[Opening RECORDS SHOWN section]

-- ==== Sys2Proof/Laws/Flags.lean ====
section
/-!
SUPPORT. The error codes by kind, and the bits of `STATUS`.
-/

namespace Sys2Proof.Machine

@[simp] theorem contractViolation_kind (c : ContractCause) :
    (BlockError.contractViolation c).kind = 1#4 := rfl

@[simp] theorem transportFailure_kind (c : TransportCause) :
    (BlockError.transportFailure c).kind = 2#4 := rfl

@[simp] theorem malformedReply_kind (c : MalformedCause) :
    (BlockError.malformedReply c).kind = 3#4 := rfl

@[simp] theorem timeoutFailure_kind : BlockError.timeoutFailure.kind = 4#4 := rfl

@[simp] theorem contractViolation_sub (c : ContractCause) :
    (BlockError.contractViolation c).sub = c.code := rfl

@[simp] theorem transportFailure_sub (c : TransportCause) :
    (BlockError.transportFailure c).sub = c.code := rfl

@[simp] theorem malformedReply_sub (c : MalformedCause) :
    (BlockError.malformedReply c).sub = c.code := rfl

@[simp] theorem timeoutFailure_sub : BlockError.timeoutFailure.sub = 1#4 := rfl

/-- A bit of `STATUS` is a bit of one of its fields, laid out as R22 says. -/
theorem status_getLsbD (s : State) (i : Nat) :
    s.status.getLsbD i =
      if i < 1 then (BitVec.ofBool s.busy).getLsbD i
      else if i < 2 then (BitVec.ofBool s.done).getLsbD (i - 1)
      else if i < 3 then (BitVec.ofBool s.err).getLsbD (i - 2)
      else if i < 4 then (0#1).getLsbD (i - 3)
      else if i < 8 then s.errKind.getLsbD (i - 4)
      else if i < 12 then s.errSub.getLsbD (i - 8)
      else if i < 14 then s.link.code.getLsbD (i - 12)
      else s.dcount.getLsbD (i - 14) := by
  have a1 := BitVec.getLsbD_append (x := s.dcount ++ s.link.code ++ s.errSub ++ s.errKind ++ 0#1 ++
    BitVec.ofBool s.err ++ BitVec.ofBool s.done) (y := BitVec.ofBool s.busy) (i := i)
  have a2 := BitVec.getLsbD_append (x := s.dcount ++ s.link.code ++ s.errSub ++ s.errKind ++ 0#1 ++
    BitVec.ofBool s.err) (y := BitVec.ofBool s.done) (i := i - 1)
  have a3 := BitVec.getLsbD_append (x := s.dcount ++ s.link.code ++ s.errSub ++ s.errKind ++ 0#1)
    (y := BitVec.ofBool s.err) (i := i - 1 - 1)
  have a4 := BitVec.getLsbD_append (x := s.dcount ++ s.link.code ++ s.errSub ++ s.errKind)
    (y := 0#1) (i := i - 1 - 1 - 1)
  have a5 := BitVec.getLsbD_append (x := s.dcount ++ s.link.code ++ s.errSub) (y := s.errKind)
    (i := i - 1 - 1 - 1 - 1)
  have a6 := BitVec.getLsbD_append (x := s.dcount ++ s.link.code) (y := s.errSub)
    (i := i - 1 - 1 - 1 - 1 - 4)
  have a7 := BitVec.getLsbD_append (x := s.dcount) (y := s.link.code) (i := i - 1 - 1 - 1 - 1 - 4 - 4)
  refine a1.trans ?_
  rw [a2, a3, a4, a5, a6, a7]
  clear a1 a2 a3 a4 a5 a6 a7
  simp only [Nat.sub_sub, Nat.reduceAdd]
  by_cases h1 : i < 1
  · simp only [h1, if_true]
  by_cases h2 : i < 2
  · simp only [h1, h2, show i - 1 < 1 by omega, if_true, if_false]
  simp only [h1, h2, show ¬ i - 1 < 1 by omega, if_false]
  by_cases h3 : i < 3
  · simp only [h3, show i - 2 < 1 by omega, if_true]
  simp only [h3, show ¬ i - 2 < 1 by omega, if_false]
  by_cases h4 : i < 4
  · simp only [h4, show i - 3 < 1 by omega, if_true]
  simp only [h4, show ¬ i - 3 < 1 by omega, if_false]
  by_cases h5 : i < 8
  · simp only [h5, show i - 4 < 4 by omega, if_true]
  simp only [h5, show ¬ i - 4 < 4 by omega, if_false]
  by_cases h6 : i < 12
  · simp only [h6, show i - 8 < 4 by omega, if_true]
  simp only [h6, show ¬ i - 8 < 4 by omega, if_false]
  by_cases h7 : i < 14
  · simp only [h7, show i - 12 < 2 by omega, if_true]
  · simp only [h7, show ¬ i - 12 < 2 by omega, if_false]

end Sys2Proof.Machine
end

[Closing RECORDS SHOWN section]

Return each line from the entries above that includes "else".

      else if i < 2 then (BitVec.ofBool s.done).getLsbD (i - 1)
      else if i < 3 then (BitVec.ofBool s.err).getLsbD (i - 2)
      else if i < 4 then (0#1).getLsbD (i - 3)
      else if i < 8 then s.errKind.getLsbD (i - 4)
      else if i < 12 then s.errSub.getLsbD (i - 8)
      else if i < 14 then s.link.code.getLsbD (i - 12)
      else s.dcount.getLsbD (i - 14) := by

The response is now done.